Скучища!.. Однако он досмотрел их до конца, а затем отыскал на одной из программ старый фильм и переключился на него. Чейз допил свое виски и попытался втиснуть пустую посудину на уставленную грязными стаканами полку, где совсем не оставалось места. Тогда он отнес стаканы в ванную, вымыл их горячей водой с мылом, вытер чистым полотенцем и убрал в буфет.
Если бы не обещанный телефонный звонок, у него впереди был бы целый свободный вечер. Ровно в шесть телефон зазвонил.
— Алло?
— Добрый вечер, Чейз, — сказал убийца. Голос его по-прежнему звучал ужасно хрипло. — Как поживаешь?
— Хорошо, — ответил Чейз, присаживаясь на кровать.
— Знаешь, что я делал весь день?
— Ну, наверное, занимался моей персоной?
— Совершенно верно.
— Так расскажи, что ты нашел, — заинтересовался Чейз, как будто ожидал услышать нечто новое, хотя речь и шла о нем самом. Впрочем, возможно, так оно и будет.

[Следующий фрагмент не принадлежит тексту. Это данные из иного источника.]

-- ==== Sys2Proof/Machine/Alu.lean ====
section
/-!
DEFINITION. Pipes (spec/07 R172, spec/08 R202, R203) and the one way in which an instruction that computes registers and
predicates from register operands runs: spec/07 R161 to R171, spec/13 R320, R327.
-/
namespace Sys2Proof.Machine

/-! ### Pipes -/

/-- Replace the state of a pipe, which its consumer holds. -/
def State.setPipe (s : State) (g q : Nat) (p : Pipe) : State :=
  s.onGang g fun G => { G with pipes := setAt G.pipes q (some p) }

/-- Element `i` of a pipe, counted from its head. -/
def State.pipeElem (s : State) (g : Nat) (p : Pipe) (i : Nat) : W32 :=
  BitVec.ofNat 32 (ofBytes (readBytes (s.core (s.gangCore g)).scratch (p.base + 4 * ((p.head + i) % p.size)) 4))

/-- R203: pop `n` elements; the pipe holds that many. -/
def State.popPipe (s : State) (g q : Nat) (p : Pipe) (n : Nat) : List W32 × State :=
  ((List.range n).map (s.pipeElem g p),
   s.setPipe g q { p with head := (p.head + n) % p.size, count := p.count - n })

/-- R203: push elements; the pipe has room for them. -/
def State.pushPipe (s : State) (g q : Nat) (p : Pipe) (es : List W32) : State :=
  let s := s.onCore (s.gangCore g) fun c => es.zipIdx.foldl (fun (c : Core) (e, i) =>
    c.write (p.base + 4 * ((p.head + p.count + i) % p.size)) (toBytes 4 e.toNat)) c
  s.setPipe g q { p with count := p.count + es.length }

/-- The pipe that an instruction pushes to. -/
def Iss.pushes (i : Iss) : Option Nat := match i.v.d with | .pipe q => some q | _ => none

/-- R172, R203: the causes of one pipe operand. -/
def Iss.pipeCz (i : Iss) (q : Nat) (isIn : Bool) : List Cz :=
  let k := i.ex.length
  match i.s.pipeEnd i.w.gang q isIn with
  | none => [Cz.plain 0x87 i.ex]
  | some (_, _, p) =>
    if k = 0 then []
    else (if decide (p.size < k) then [Cz.plain 0x8E i.ex] else [])
      ++ (if p.closed && (!isIn || decide (p.count < k)) then [Cz.plain 0x86 i.ex] else [])

def Iss.pipesCz (i : Iss) : List Cz :=
  i.ueCz i.pipeUe ++ i.pops.flatMap (fun q => i.pipeCz q true) ++ (match i.pushes with | some q => i.pipeCz q false | none => [])

/-- R224: whether a copy entry owns some of `k` places of a pipe, from one counted from its head on. -/
def Iss.pipeOwned (i : Iss) (g : Nat) (p : Pipe) (at_ k : Nat) : Bool :=
  i.s.owned i.w.ctx (i.s.gangCore g) true ((List.range k).map fun j => { lane := 0, a := p.base + 4 * ((p.head + at_ + j) % p.size), n := 4 })

/-- R203, R224: whether every pipe has the elements and places that the instruction needs. -/
def Iss.pipesReady (i : Iss) : Bool :=
  let k := i.ex.length
  i.pops.all (fun q => match i.s.pipeEnd i.w.gang q true with
      | some (g, _, p) => decide (k ≤ p.count) && !i.pipeOwned g p 0 k
      | none => true)
    && (match i.pushes with
      | some q => (match i.s.pipeEnd i.w.gang q false with
        | some (g, _, p) => decide (p.count + k ≤ p.size) && !i.pipeOwned g p p.count k
        | none => true)
      | none => true)

/-- R172: the elements popped for the lanes of Exec, and the state after the pops. -/
def Iss.popAll (i : Iss) : List (Nat × Popped) × State :=
  i.pops.foldl (fun (acc, s) q =>
    match s.pipeEnd i.w.gang q true with
    | some (g, j, p) =>
      let (es, s) := s.popPipe g j p i.ex.length
      ((q, i.ex.zip es) :: acc, s)
    | none => (acc, s)) (([] : List (Nat × Popped)), i.s)

/-! ### Instructions that compute -/

/-- What an instruction computes for one lane: its results in push order (high word first), its predicates in push
order, and the flags it sets. -/
structure AluOut where
  res : List W32
  preds : List Bool
  fl : Flg
  deriving DecidableEq, Repr

/-- One word. -/
def AluOut.word (v : Nat) : AluOut := { res := [BitVec.ofNat 32 v], preds := [], fl := 0 }
/-- A 64-bit value: the high word first (R167). -/
def AluOut.dword (v : Nat) : AluOut := { res := [BitVec.ofNat 32 (hi32 v), BitVec.ofNat 32 v], preds := [], fl := 0 }
/-- A predicate. -/
def AluOut.pred (p : Bool) : AluOut := { res := [], preds := [p], fl := 0 }
def AluOut.flags (o : AluOut) (f : Flg) : AluOut := { o with fl := f }

/-- How an instruction of this kind computes. -/
structure Alu where
  /-- how A, B and C are read, if they are -/
  ta : View → Option OpTy
  tb : View → Option OpTy
  tc : View → Option OpTy
  /-- R329: the latency; none for a variable one -/
  lat : View → Option Nat
  /-- R241: the domain of its flags -/
  dom : View → Nat
  /-- R320: whether a 32-bit result is extended by its sign in a k register -/
  sgn : View → Bool
  /-- whether what it reads besides A, B and C has not arrived -/
  stale : Iss → Bool
  /-- causes beyond those of operands, pipes and registers -/
  causes : Iss → List Cz
  /-- the result of a lane from the values of A, B and C -/
  fn : Iss → Nat → Nat → Nat → Nat → AluOut

/-- R327, R329: when the results of an instruction arrive. -/
def Iss.latency (i : Iss) (lat : Option Nat) : Option Nat :=
  if !i.pops.isEmpty || i.pushes.isSome then none
  else match lat with
    | none => none
    | some n => some (if i.v.d.isK then 2 else n)

def Iss.due (i : Iss) (lat : Option Nat) : Due :=
  match i.latency lat with
  | none => .op i.w.nextOp
  | some n => .at (i.w.cycle + n)

/-- The value of an operand in a lane, with the elements that pipes supplied. -/
def Iss.operand (i : Iss) (pops : List (Nat × Popped)) (t : Option OpTy) (src : Src) (l : Nat) : Nat :=
  match t with
  | none => 0
  | some t =>
    let pop := match src with | .pipe q => (find? pops q).getD [] | _ => []
    i.w.operand i.v t pop l src

/-- R166 to R171: the results of the lanes in Exec. -/
def Iss.results (i : Iss) (due : Due) (d : Dst) (outs : List (Nat × AluOut)) : Wave :=
  { i.w with lanes := i.w.lanes.zipIdx.map fun (x, l) =>
      match find? outs l with
      | some o => o.preds.foldl (i.w.predLane due) (i.w.laneResult due d x o.res)
      | none => x }

/-- The flags of all lanes together. -/
def flagsOf (outs : List (Nat × AluOut)) : Flg := outs.foldl (fun f (_, o) => f ||| o.fl) 0

/-- The effect of an instruction whose causes are none and whose pipes are ready. -/
def aluEffect (x : Alu) (i : Iss) : State :=
  let v := i.v
  let due := i.due (x.lat v)
  let (pops, s) := i.popAll
  let eval (l : Nat) : AluOut :=
    x.fn i l (i.operand pops (x.ta v) v.a l) (i.operand pops (x.tb v) v.b l) (i.operand pops (x.tc v) v.c l)
  let fin (w : Wave) : Wave :=
    if v.ts = 0 && (i.latency (x.lat v)).isSome then w else i.addOp w .result
  match v.d with
  | .k r =>
    match i.ex with
    | [] => i.commit s (fin i.w) i.at_
    | l :: _ =>
      let o := eval l
      i.commit s (fin ((i.w.setK due r (kValue (x.sgn v) o.res)).setFlags o.fl (x.dom v))) i.at_
  | d =>
    let outs := i.ex.map fun l => (l, eval l)
    let w := (i.results due d outs).setFlags (flagsOf outs) (x.dom v)
    match d with
    | .pipe q =>
      if i.ex.isEmpty then i.commit s (fin w) i.at_
      else
        match s.pipeEnd i.w.gang q false with
        | some (g, j, p) => i.commit (s.pushPipe g j p (outs.map fun (l, o) => pipeValue (i.w.issued + l) o.res)) (fin w) i.at_
        | none => i.commit s (fin w) i.at_
    | _ => i.commit s (fin w) i.at_

/-- The causes that such an instruction can raise beyond those of every instruction. -/
def aluCauses (x : Alu) (i : Iss) : List Cz :=
  i.staleCz (x.stale i) ++ i.pipesCz ++ x.causes i

/-- An instruction that computes. -/
def runAlu (x : Alu) (r : Row) (v : View) (s : State) : Res :=
  issue r v s (aluCauses x) fun i => if i.pipesReady then aluEffect x i else i.stall .pipe

/-- Fixed latency. -/
def latIs (n : Nat) (_ : View) : Option Nat := some n
/-- Variable latency (T). -/
def latT (_ : View) : Option Nat := none

/-- An operation with nothing but its operands. -/
def Alu.mk3 (ta tb tc : View → Option OpTy) (lat : View → Option Nat) (dom : Nat) (sgn : View → Bool)
    (fn : View → Nat → Nat → Nat → AluOut) : Alu where
  ta := ta
  tb := tb
  tc := tc
  lat := lat
  dom := fun _ => dom
  sgn := sgn
  stale := fun _ => false
  causes := fun _ => []
  fn := fun i _ a b c => fn i.v a b c

/-- No operand, a 32-bit integer one, a 64-bit one, a float one, an interval. -/
def tNo (_ : View) : Option OpTy := none
def tI (_ : View) : Option OpTy := some .i32
def tL (_ : View) : Option OpTy := some .i64
def tF (_ : View) : Option OpTy := some .f32
def tX (_ : View) : Option OpTy := some .itv
/-- 32 or 64 bits by TYPE. -/
def tW (dflt : Nat) (v : View) : Option OpTy := some (if is64 (v.typ dflt) then .i64 else .i32)
def sgnNo (_ : View) : Bool := false
def sgnYes (_ : View) : Bool := true

end Sys2Proof.Machine
end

— Прежде всего, ты родился чуть больше двадцати четырех лет назад, 11 июня 1947 года, в Больнице милосердия. Твои родители погибли в автокатастрофе, когда тебе исполнилось восемнадцать. Ты учился в Государственном университете и прошел ускоренную трехгодичную программу, специализируясь на торговом управлении. Ты прекрасно успевал по всем предметам, кроме нескольких обязательных курсов — таких, как основы физических наук, биология первой и второй степени и химия. — Убийца шептал еще три долгие минуты, перечисляя малозначительные факты, которые, как считал Чейз, умрут вместе с ним. Да и, похоже, судебные отчеты, документы колледжа, газетные архивы и полдесятка прочих источников предоставили незнакомцу гораздо больше информации о его жизни, чем тот мог бы почерпнуть из недавних газетных статей.
— Я, кажется, говорю уже больше пяти минут, — забеспокоился убийца. — Пора перейти в другой автомат. Твой телефон прослушивается, Чейз?
— Нет.
— Все равно, я сейчас положу трубку и перезвоню через несколько минут. — Телефон отключился, зашипев в ухо Чейза, как змея.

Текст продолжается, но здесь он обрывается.